SBI home loan: 7.25%. HDFC Bank: 8.15%. ICICI Bank: 8.50%.
Those are the advertised rates. Here is what you will actually pay.
The typical salaried borrower with a 750+ CIBIL score pays 7.90-8.45% at SBI, 8.60-9.25% at HDFC, and 8.75-9.50% at ICICI. The “starting rate” requires an 800+ score, salaried status, often a women borrower, and a loan under Rs 30 lakh. Most borrowers qualify for none of those.
On a Rs 50 lakh loan over 20 years, the gap between SBI and ICICI is Rs 7.6 lakh in total interest — money that silently drains from your account over two decades.
This article uses real numbers, not advertised numbers.
The Real Rate Comparison: April 2026
RBI repo rate: 5.25% (held unchanged on 8 April 2026, after 125 bps of cuts through FY26).
All three banks use the External Benchmark Lending Rate (EBLR) linked to the repo rate. Your rate = Repo rate + bank’s spread + risk premium based on your profile.
| Parameter | SBI | HDFC Bank | ICICI Bank |
|---|---|---|---|
| Advertised starting rate | 7.25% | 7.75-8.15% | 8.50% |
| Typical rate (salaried, CIBIL 750+) | 7.90-8.45% | 8.60-9.25% | 8.75-9.50% |
| Women borrower concession | -0.05% | -0.05% | -0.05% |
| Government employee rate | ~7.50% | 6.90% | Not advertised |
| EBLR spread | 2.65% | ~2.90-3.00% | ~3.25-3.50% |
| Rate reset frequency | Quarterly | Quarterly | Quarterly |
The headline nobody writes: HDFC Bank offers 6.90% for government employees — 35 basis points below SBI’s best rate. If you are a central or state government employee, ask HDFC specifically for this rate.
EMI and Total Cost: Rs 50 Lakh Loan, 20 Years
This is where the rate difference turns into real money.
| Bank | Typical Rate | Monthly EMI | Total Interest | Total Payout |
|---|---|---|---|---|
| SBI | 8.00% | Rs 41,822 | Rs 50.37 lakh | Rs 1.00 crore |
| HDFC Bank | 8.75% | Rs 44,236 | Rs 56.17 lakh | Rs 1.06 crore |
| ICICI Bank | 9.00% | Rs 44,986 | Rs 57.97 lakh | Rs 1.08 crore |
SBI vs ICICI difference: Rs 3,164/month in EMI. Rs 7.6 lakh in total interest. Rs 7.6 lakh is a car. Or 3 years of your child’s school fees. Or a 15% down payment on another property.
For a Rs 75 lakh loan over 25 years, the numbers are starker:
| Bank | Typical Rate | Monthly EMI | Total Interest | Total Payout |
|---|---|---|---|---|
| SBI | 8.10% | Rs 59,216 | Rs 1.03 crore | Rs 1.78 crore |
| HDFC Bank | 8.80% | Rs 62,810 | Rs 1.13 crore | Rs 1.88 crore |
| ICICI Bank | 9.10% | Rs 64,386 | Rs 1.18 crore | Rs 1.93 crore |
SBI vs ICICI on Rs 75 lakh: Rs 5,170/month in EMI. Rs 15 lakh in total interest.

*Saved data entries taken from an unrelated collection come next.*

-- ==== Sys2Proof/Machine/Porter.lean ====
section
/-! DEFINITION. The Porter: pools, handles, ownership operations and the settle (14 R354-R362). -/

namespace Sys2Proof.Machine

/-- Bytes of a buffer of a pool (14 Table 14-4). -/
def bufBytes (p : Nat) : Nat := [4096, 65536, 1048576, 8388608].getD p 0

/-- Buffers of a pool, reserved ones included. -/
def poolCount (p : Nat) : Nat := [4096, 256, 5120, 128].getD p 0

/-- The smallest pool that serves a size (R354). -/
def poolFor (size : Nat) : Nat :=
  if size ≤ 4096 then 0 else if size ≤ 65536 then 1 else if size ≤ 1048576 then 2 else 3

/-- Sizes that a request may ask for (R354). -/
def sizeOk (size : Nat) : Bool := 1 ≤ size && size ≤ 8388608

/-- Class of an owner ID (14 Table 14-6). -/
def ownerClass (o : Nat) : Nat :=
  if 6 ≤ o ∧ o ≤ 10 then 0 else if o = 1 ∨ (3 ≤ o ∧ o ≤ 5) then 1 else 2

def getPool (p : Nat) (s : State) : Pool := s.prt.pools.getD p (.reset 0)

def setPool (p : Nat) (f : Pool → Pool) (s : State) : State :=
  { s with prt := { s.prt with pools := s.prt.pools.modify p f } }

def getBuf (p i : Nat) (s : State) : BufRec := tabGet .fresh (getPool p s).bufs i

def setBuf (p i : Nat) (b : BufRec) (s : State) : State :=
  setPool p (fun q => { q with bufs := tabSet .fresh i b q.bufs }) s

/-- The final owner of a buffer record. -/
def finalOwner (b : BufRec) : Nat := b.owners.getD b.final 0

/-- A buffer is not free: allocated, or freed and not yet back in its pool (R360). -/
def busyBuf (b : BufRec) : Bool := b.allocated || b.returning

def heldBy (p : Nat) (os : List Nat) (s : State) : Nat :=
  ((getPool p s).bufs.filter fun kv => busyBuf kv.2 && os.contains (finalOwner kv.2)).length

def usedBufs (p : Nat) (s : State) : Nat := ((getPool p s).bufs.filter fun kv => busyBuf kv.2).length

/-- Buffers of pool 3 reserved for the read path while a cartridge is loaded (10 R266). -/
def readReserve (s : State) : Nat := if s.cart.loaded then 16 else 0

/-- Reserved buffers of pool 3 that the write pipeline and the read path do not hold. -/
def writeSpare (s : State) : Nat := 8 - heldBy 3 [6, 8] s
def readSpare (s : State) : Nat := readReserve s - heldBy 3 [9] s

/-- Buffers of a pool that a request of an owner may take: a reserved one only for the formatter, verify and rewrite
or the read path, and never after a fallback (R354). -/
def takable (p owner : Nat) (fell : Bool) (s : State) : Nat :=
  let n := poolCount p - usedBufs p s
  if p < 3 then n
  else if !fell && (owner = 6 || owner = 8) then n - readSpare s
  else if !fell && owner = 9 then n - writeSpare s
  else n - (writeSpare s + readSpare s)

/-- FREE of PRT_POOL_n: free buffers, reserved ones excluded (14 Table 14-11). -/
def poolFree (p : Nat) (s : State) : Nat := takable p 0 true s

/-- The free buffer that a pool hands out: which one is open, so a free value picks it (log entry 4). -/
def freeIndex (p : Nat) (s : State) : Nat :=
  let free := (List.range (poolCount p)).filter fun i => !busyBuf (getBuf p i s)
  free.getD (Config.freeNat s.freeCount % free.length) 0

/-- GEN rises by 1 and skips 0 (R355). -/
def nextGen (g : Nat) : Nat := if g + 1 < 65536 then g + 1 else 1

/-- A buffer handle (14 Table 14-5). -/
def mkHandle (gen index pool epoch : Nat) : Word :=
  wd (gen + index * 2 ^ 16 + pool * 2 ^ 32 + epoch % 65536 * 2 ^ 34)

def hGen (h : Word) : Nat := bits h 0 16
def hIndex (h : Word) : Nat := bits h 16 16
def hPool (h : Word) : Nat := bits h 32 2
def hEpoch (h : Word) : Nat := bits h 34 16

/-- A buffer of a pool goes to an owner, its only and final one (R356). -/
def takeBuf (p owner : Nat) (s : State) : Word × State :=
  let i := freeIndex p s
  let g := nextGen (getBuf p i s).gen
  let s := setBuf p i { allocated := true, gen := g, owners := [owner], final := 0, returning := false } s
  let s := setPool p (fun q => { q with lastWin := q.lastWin.set (ownerClass owner) owner }) s
  let s := { s with prt := { s.prt with allocs := sat64 s.prt.allocs 1 } }
  (mkHandle g i p s.mram.prtEpoch, drawFree s)

/-- The pool from which a request is granted: its own, or the next larger ones in turn (R359). -/
def grantPool (owner own : Nat) (s : State) : Option Nat :=
  (List.range 4).find? fun p => own ≤ p && 1 ≤ takable p owner (own < p) s

/-- The request of one unit, met at once or not (R359); `none`: no buffer. -/
def porterTry (owner size : Nat) (s : State) : Option (Word × State) :=
  let own := poolFor size
  match grantPool owner own s with
  | some p =>
    let s := if own < p then { s with prt := { s.prt with fallbacks := sat64 s.prt.fallbacks 1 } } else s
    some (takeBuf p owner s)
  | none => none

/-- A request that no pool can meet, with WAIT = 0 (R359). -/
def noBuffer (owner size : Nat) (s : State) : State :=
  raise evPrtNoBuffer owner size { s with prt := { s.prt with noBuffer := sat64 s.prt.noBuffer 1 } }

/-- A refusal of a Porter operation (R357): event, log, count. -/
def refuse (caller oper reason : Nat) (h : Word) (s : State) : State :=
  let e : RefuseEntry :=
    { caller := caller, gen := hGen h, index := hIndex h, pool := hPool h, op := oper, reason := reason,
      valid := true }
  let s := { s with prt := { s.prt with refuseLog := s.prt.refuseLog.set s.prt.refusePtr e,
                                        refusePtr := (s.prt.refusePtr + 1) % 16,
                                        refusals := sat64 s.prt.refusals 1 } }
  raise evPrtRefused h.toNat (caller + oper * 2 ^ 8 + reason * 2 ^ 11) s

/-- A control core as caller. -/
def isCore (o : Nat) : Bool := 0x10 ≤ o && o ≤ 0x13

/-- PRT_FW_RESULT of a core's operation (14 Table 14-14). -/
def fwResult (o : Nat) (w : Nat) (s : State) : State :=
  if isCore o then { s with prt := { s.prt with fwResult := wd w } } else s

def fwHandle (o : Nat) (h : Word) (s : State) : State :=
  if isCore o then { s with prt := { s.prt with fwArg := h } } else s

/-- Is an owner listed after h's checks 1 and 2? The reason of the first check of Table 14-8 that fails; op 1 SHARE,
2 RELEASE, 3 TRANSFER, 4 FREE. -/
def refuseReason (op owner : Nat) (h : Word) (other : Nat) (s : State) : Option Nat :=
  let b := getBuf (hPool h) (hIndex h) s
  if hEpoch h ≠ s.mram.prtEpoch % 65536 ∨ poolCount (hPool h) ≤ hIndex h ∨ hGen h ≠ b.gen then some 1
  else if !b.allocated then some 2
  else if !b.owners.contains owner || (op = 3 && !b.owners.contains other) then some 3
  else if (op = 2 ∧ finalOwner b = owner) ∨ ((op = 3 ∨ op = 4) ∧ finalOwner b ≠ owner) then some 4
  else if op = 4 ∧ 1 < b.owners.length then some 5
  else if op = 1 ∧ b.owners.contains other then some 6
  else if op = 1 ∧ 8 ≤ b.owners.length then some 7
  else none

/-- The list without an owner, and the place of the final owner in it. -/
def dropOwner (o fin : Nat) (b : BufRec) : BufRec :=
  let l := b.owners.filter (· != o)
  { b with owners := l, final := (indexOf? (· == fin) l).getD 0 }

/-- The effect of an ownership operation that passed its checks (14 Table 14-7); a transfer to the caller itself leaves the
record as it is (DEDUCED, log entry 29). -/
def applyOwner (op owner : Nat) (h : Word) (other : Nat) (s : State) : State :=
  let b := getBuf (hPool h) (hIndex h) s
  let b' :=
    if op = 1 then { b with owners := b.owners ++ [other] }
    else if op = 2 then dropOwner owner (finalOwner b) b
    else if op = 3 then (if owner = other then b else dropOwner owner other b)
    else { b with allocated := false, owners := [], final := 0, returning := true }
  setBuf (hPool h) (hIndex h) b' s

/-- SHARE, RELEASE, TRANSFER or FREE by an owner (R356, R357). -/
def ownerOp (op owner : Nat) (h : Word) (other : Nat) (s : State) : State :=
  match refuseReason op owner h other s with
  | some r => fwResult owner (0x11 + 2 ^ 8 + r * 2 ^ 9) (refuse owner op r h s)
  | none => fwResult owner 0 (applyOwner op owner h other s)

/-- ALLOC (R354, R359): granted, waiting, NO_BUFFER, or refused for its size. -/
def allocOp (owner size : Nat) (wait : Bool) (s : State) : State :=
  if !sizeOk size then fwResult owner 0x11 (refuse owner 0 0 (wd size) s)
  else
    match porterTry owner size s with
    | some (h, s) => fwHandle owner h (fwResult owner 0 s)
    | none =>
      if wait then { s with prt := { s.prt with waiting := s.prt.waiting ++ [(owner, size)] } }
      else fwResult owner 0x30 (noBuffer owner size s)

/-! ### Settle (R360, R375) -/

/-- First granule of a buffer of an HBM pool (14 Table 14-3). -/
def bufGranule (p i : Nat) : Nat :=
  if p = 2 then 0x480000 + i * 256 else 0x440000 + i * 2048

/-- The bitmap bits of a freed HBM buffer are cleared (R375); its bytes read as zero again. -/
def clearBuffer (p i : Nat) (s : State) : State :=
  if p < 2 then s
  else
    let a := bufGranule p i
    let n := if p = 2 then 256 else 2048
    let out := fun g => !(decide (a ≤ g) && decide (g < a + n))
    { s with mem := { s.mem with
        written := s.mem.written.filter out
        hbm := s.mem.hbm.filter fun c => out (c.1 / 4096)
        hbmErr := s.mem.hbmErr.filter fun c => out (c.1 / 4096)
        hbmPoison := s.mem.hbmPoison.filter fun c => out (c / 4096) } }

/-- Buffers that return at a settle: (pool, index), in pool and index order. -/
def returns (s : State) : List (Nat × Nat) :=
  (List.range 4).flatMap fun p => ((getPool p s).bufs.filter fun kv => kv.2.returning).map fun kv => (p, kv.1)

def returnBuf (s : State) (pi : Nat × Nat) : State :=
  let s := clearBuffer pi.1 pi.2 s
  setBuf pi.1 pi.2 { getBuf pi.1 pi.2 s with returning := false } s

/-- The waiting request that a pool serves next: lowest class, then the first owner after the class's last winner in
ascending order with wrap-around (R359). -/
def better (p : Nat) (s : State) (a b : Nat × Nat) : Bool :=
  let rank := fun o => (o + 256 - ((getPool p s).lastWin.getD (ownerClass o) 0 + 1)) % 256
  if ownerClass a.1 ≠ ownerClass b.1 then ownerClass a.1 < ownerClass b.1 else rank a.1 < rank b.1

def nextWaiting (p : Nat) (s : State) : Option (Nat × Nat) :=
  let cand := s.prt.waiting.filter fun r => poolFor r.2 ≤ p && 1 ≤ takable p r.1 (poolFor r.2 < p) s
  cand.foldl (fun best r => match best with
    | none => some r
    | some b => if better p s r b then some r else some b) none

/-- One waiting request is served, from the smallest pool that can serve one. -/
def serveOne (s : State) : State :=
  match (List.range 4).findSome? fun p => (nextWaiting p s).map fun r => (p, r) with
  | none => s
  | some (p, r) =>
    let s := { s with prt := { s.prt with waiting := s.prt.waiting.erase r } }
    let s := if poolFor r.2 < p then { s with prt := { s.prt with fallbacks := sat64 s.prt.fallbacks 1 } } else s
    let (h, s) := takeBuf p r.1 s
    fwHandle r.1 h (fwResult r.1 0 s)

def serveWaiting : Nat → State → State
  | 0, s => s
  | n + 1, s => serveWaiting n (serveOne s)

/-- Levels of a pool are published; PRT_POOL_LOW when FREE falls below LOW (14 Table 14-11). -/
def publishPool (s : State) (p : Nat) : State :=
  let f := poolFree p s
  let old := getPool p s
  let s := setPool p (fun q => { q with free := f, minFree := min q.minFree f }) s
  if old.low ≠ 0 ∧ f < old.low ∧ old.low ≤ old.free then raise evPrtPoolLow p f s else s

/-- The Porter settle: at most 2,000 freed buffers return, waiting requests are served, the levels are published. -/
def porterSettle (s : State) : State :=
  let rs := returns s
  let s := (rs.take 2000).foldl returnBuf s
  let s := { s with prt := { s.prt with carry := decide (2000 < rs.length) } }
  (List.range 4).foldl publishPool (serveWaiting s.prt.waiting.length s)

/-! ### Meanings -/

/-- ALLOC (14 R359). -/
def execAlloc (owner size : Nat) (wait : Bool) (s : State) : Out := .next (allocOp owner size wait s)

/-- SHARE (14 R356). -/
def execShare (owner : Nat) (h : Word) (new : Nat) (s : State) : Out := .next (ownerOp 1 owner h new s)

/-- RELEASE (14 R356). -/
def execRelease (owner : Nat) (h : Word) (s : State) : Out := .next (ownerOp 2 owner h 0 s)

/-- TRANSFER (14 R356). -/
def execTransfer (owner : Nat) (h : Word) (dest : Nat) (s : State) : Out := .next (ownerOp 3 owner h dest s)

/-- FREE (14 R356). -/
def execFree (owner : Nat) (h : Word) (s : State) : Out := .next (ownerOp 4 owner h 0 s)

end Sys2Proof.Machine
end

Processing Fees: The First Hidden Cost
| Charge | SBI | HDFC Bank | ICICI Bank |
|---|---|---|---|
| Processing fee | 0.35% (capped at Rs 10,000 + GST) | 0.50% salaried / 1.50% self-employed | 0.50-1.00% |
| On Rs 50L loan | Rs 10,000 | Rs 25,000 (salaried) | Rs 25,000-50,000 |
| On Rs 75L loan | Rs 10,000 | Rs 37,500 (salaried) / Rs 1,12,500 (SENP) | Rs 37,500-75,000 |
SBI’s Rs 10,000 cap is a significant advantage. On a Rs 1 crore loan, SBI charges Rs 10,000 while HDFC charges Rs 50,000-1,50,000 depending on your employment type.
If you are self-employed or a business owner: HDFC’s 1.50% fee on a Rs 75 lakh loan is Rs 1,12,500. SBI’s fee on the same loan is Rs 10,000. That is a Rs 1,02,500 difference on day one, before a single EMI is paid.
Processing fees are negotiable during festive seasons (October-December). Banks routinely waive or reduce them for customers who have salary accounts with the bank or who bring competing offers.
The Rs 30 Lakh Threshold Trap
Both SBI and HDFC charge different rate tiers for loans above and below Rs 30 lakh. This creates an absurd situation.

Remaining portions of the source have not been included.